In the step S104, in some embodiments, the step may specifically include: and taking parameters corresponding to at least two combinations with larger change rates of the first penetration rate and the first color shift relative to the initial penetration rate and the initial color shift in each combination as at least two target parameters.

Wherein, in the step S105, in some embodiments, the at least two target parameters include: the width d of the black matrix, the spacing W1 between two adjacent first pixels and second pixels, and the thickness of the flat layer; in some embodiments, this step S105 comprises the following sub-steps:

s1051, adjusting the first distance with a first preset amplitude, adjusting the width of the black matrix with a second preset amplitude, and adjusting the thickness of the flat layer with a third preset amplitude to obtain multiple sets of target parameter values, wherein each set of target parameter values comprises a first distance, the width of a black matrix and the thickness of a flat layer;

s1052, calculating the color shift and the penetration rate corresponding to each group of target parameter values to select the target values of at least two target parameters corresponding to the maximum penetration rate when the color shift is greater than a first threshold value.

In step S1051, the first preset amplitude is set differently for different target parameters, and specifically, a better value of the first preset amplitude corresponding to each target parameter can be obtained through multiple tests.

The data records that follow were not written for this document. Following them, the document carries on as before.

-- ==== Sys2Proof/Laws/Exec.lean ====
section
/-! SUPPORT. Each meaning is `Plain`, but for DI, EI, RETI, HALT and STOP; what those five do. -/

namespace Sys2Proof.Machine

theorem loadReg_plain (r q : Reg8) (s : State) : PlainResult s (loadReg r q s) := done_plain (.setReg s _ _)
theorem loadImm_plain (r : Reg8) (n : Byte) (s : State) : PlainResult s (loadImm r n s) := done_plain (.setReg s _ _)
theorem loadAt_plain (r : Reg8) (a : Word) (s : State) : PlainResult s (loadAt r a s) :=
  State.withByteAt_plain fun _ => .setReg s _ _
theorem storeAt_plain (a : Word) (v : Byte) (s : State) : PlainResult s (storeAt a v s) := State.storeByte_plain fun t => .refl t
theorem loadStep_plain (w : Word) (s : State) : PlainResult s (loadStep w s) :=
  State.withByteAt_plain fun _ => (Plain.setReg s _ _).trans (.setHl _ _)
theorem storeStep_plain (w : Word) (s : State) : PlainResult s (storeStep w s) := State.storeByte_plain fun t => .setHl t _
theorem loadPairImm_plain (p : Pair) (nn : Word) (s : State) : PlainResult s (loadPairImm p nn s) := done_plain (.setPair s _ _)
theorem storeSp_plain (nn : Word) (s : State) : PlainResult s (storeSp nn s) := Run.result_plain (s.memWrite16_plain _ _)
theorem loadSpHl_plain (s : State) : PlainResult s (loadSpHl s) := done_plain (.setSp s _)
theorem push_plain (p : StackPair) (s : State) : PlainResult s (push p s) := Run.result_plain (s.push16_plain _)
theorem pop_plain (p : StackPair) (s : State) : PlainResult s (pop p s) :=
  Run.result_plain (State.pop16_plain fun _ t => .setStackPair t _ _)
theorem State.alu_plain (s : State) (op : AluOp) (v : Byte) : Plain s (s.alu op v) :=
  (Plain.setReg s _ _).trans (.setFlags _ _)
theorem aluOnReg_plain (op : AluOp) (r : Reg8) (s : State) : PlainResult s (aluOnReg op r s) := done_plain (s.alu_plain _ _)
theorem aluOnHL_plain (op : AluOp) (s : State) : PlainResult s (aluOnHL op s) := State.withByteAt_plain fun _ => s.alu_plain _ _
theorem aluOnImm_plain (op : AluOp) (n : Byte) (s : State) : PlainResult s (aluOnImm op n s) := done_plain (s.alu_plain _ _)
theorem increment_plain (r : Reg8) (s : State) : PlainResult s (increment r s) :=
  done_plain ((Plain.setReg s _ _).trans (.setFlags _ _))
theorem decrement_plain (r : Reg8) (s : State) : PlainResult s (decrement r s) :=
  done_plain ((Plain.setReg s _ _).trans (.setFlags _ _))
theorem incrementAtHL_plain (s : State) : PlainResult s (incrementAtHL s) := s.modifyAtHL_plain _
theorem decrementAtHL_plain (s : State) : PlainResult s (decrementAtHL s) := s.modifyAtHL_plain _
theorem decimalAdjust_plain (s : State) : PlainResult s (decimalAdjust s) :=
  done_plain ((Plain.setReg s _ _).trans (.setFlags _ _))
theorem complement_plain (s : State) : PlainResult s (complement s) :=
  done_plain ((Plain.setReg s _ _).trans (.setFlags _ _))
theorem setCarry_plain (s : State) : PlainResult s (setCarry s) := done_plain (.setFlags s _)
theorem flipCarry_plain (s : State) : PlainResult s (flipCarry s) := done_plain (.setFlags s _)
theorem addToHl_plain (p : Pair) (s : State) : PlainResult s (addToHl p s) :=
  done_plain ((Plain.setHl s _).trans (.setFlags _ _))
theorem incrementPair_plain (p : Pair) (s : State) : PlainResult s (incrementPair p s) := done_plain (.setPair s _ _)
theorem decrementPair_plain (p : Pair) (s : State) : PlainResult s (decrementPair p s) := done_plain (.setPair s _ _)
theorem addToSp_plain (e : Byte) (s : State) : PlainResult s (addToSp e s) :=
  done_plain ((Plain.setSp s _).trans (.setFlags _ _))
theorem loadHlSp_plain (e : Byte) (s : State) : PlainResult s (loadHlSp e s) :=
  done_plain ((Plain.setHl s _).trans (.setFlags _ _))
theorem rotateA_plain (op : RotOp) (s : State) : PlainResult s (rotateA op s) :=
  done_plain ((Plain.setReg s _ _).trans (.setFlags _ _))
theorem rotateReg_plain (op : RotOp) (r : Reg8) (s : State) : PlainResult s (rotateReg op r s) :=
  done_plain ((Plain.setReg s _ _).trans (.setFlags _ _))
theorem rotateAtHL_plain (op : RotOp) (s : State) : PlainResult s (rotateAtHL op s) := s.modifyAtHL_plain _
theorem testReg_plain (b : Nat) (r : Reg8) (s : State) : PlainResult s (testReg b r s) := done_plain (.setFlags s _)
theorem testAtHL_plain (b : Nat) (s : State) : PlainResult s (testAtHL b s) := State.withByteAt_plain fun _ => .setFlags s _
theorem clearReg_plain (b : Nat) (r : Reg8) (s : State) : PlainResult s (clearReg b r s) := done_plain (.setReg s _ _)
theorem clearAtHL_plain (b : Nat) (s : State) : PlainResult s (clearAtHL b s) := s.replaceAtHL_plain _
theorem insertReg_plain (b : Nat) (r : Reg8) (s : State) : PlainResult s (insertReg b r s) := done_plain (.setReg s _ _)
theorem insertAtHL_plain (b : Nat) (s : State) : PlainResult s (insertAtHL b s) := s.replaceAtHL_plain _
theorem jump_plain (a : Word) (s : State) : PlainResult s (jump a s) := done_plain (.setPc s _)
theorem jumpIf_plain (cc : Cond) (a : Word) (s : State) : PlainResult s (jumpIf cc a s) := by
  apply done_plain
  split
  · exact .setPc s _
  · exact .refl s
theorem jumpRel_plain (e : Byte) (s : State) : PlainResult s (jumpRel e s) := done_plain (.setPc s _)
theorem jumpRelIf_plain (cc : Cond) (e : Byte) (s : State) : PlainResult s (jumpRelIf cc e s) := by
  apply done_plain
  split
  · exact .setPc s _
  · exact .refl s
theorem State.callTo_plain (s : State) (a : Word) : (s.callTo a).Plain s :=
  Run.andThen_plain (s.push16_plain _) fun t => Plain.setPc t _
theorem call_plain (a : Word) (s : State) : PlainResult s (call a s) := Run.result_plain (s.callTo_plain a)
theorem callIf_plain (cc : Cond) (a : Word) (s : State) : PlainResult s (callIf cc a s) := by
  unfold callIf
  split
  · exact call_plain a s
  · exact done_plain (.refl s)
theorem returnPc_plain (s : State) : PlainResult s (returnPc s) := Run.result_plain (State.pop16_plain fun _ t => Plain.setPc t _)
theorem returnIf_plain (cc : Cond) (s : State) : PlainResult s (returnIf cc s) := by
  unfold returnIf
  split
  · exact returnPc_plain s
  · exact done_plain (.refl s)
theorem restart_plain (t : Nat) (s : State) : PlainResult s (restart t s) := call_plain _ s
theorem raiseInvalid_plain (op : Byte) (s : State) : PlainResult s (raiseInvalid op s) := ⟨s, .refl s, .inr ⟨_, rfl⟩⟩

In other embodiments, the at least two target parameters include: the width d of the black matrix, the first pitch W1, the thickness of the planarization layer; correspondingly, this step S105 comprises the following sub-steps:

s1053, adjusting the first distance with a first preset amplitude, adjusting the width of the black matrix with a second preset amplitude, and adjusting the thickness of the flat layer with a third preset amplitude to obtain multiple sets of values of target parameters, wherein each set of values of the target parameters comprises a first distance, the width of a black matrix and the thickness of a flat layer;

s1054, calculating color shift and penetration rate corresponding to each group of target parameter values, and selecting a first interval corresponding to the maximum penetration rate, the width of the black matrix and the middle value of the thickness of the flat layer when the color shift is larger than a first threshold;

s1055, taking the middle value of the first distance, the width of the black matrix and the thickness of the flat layer as a starting point, and adjusting the first distance, the width of the black matrix and the thickness of the flat layer by a second preset amplitude to obtain a plurality of groups of values of target parameters;

s1056, calculating the color shift and the penetration rate corresponding to each group of target parameter values, and selecting the target values of the first interval, the width of the black matrix and the thickness of the flat layer corresponding to the maximum penetration rate when the color shift is larger than the first threshold.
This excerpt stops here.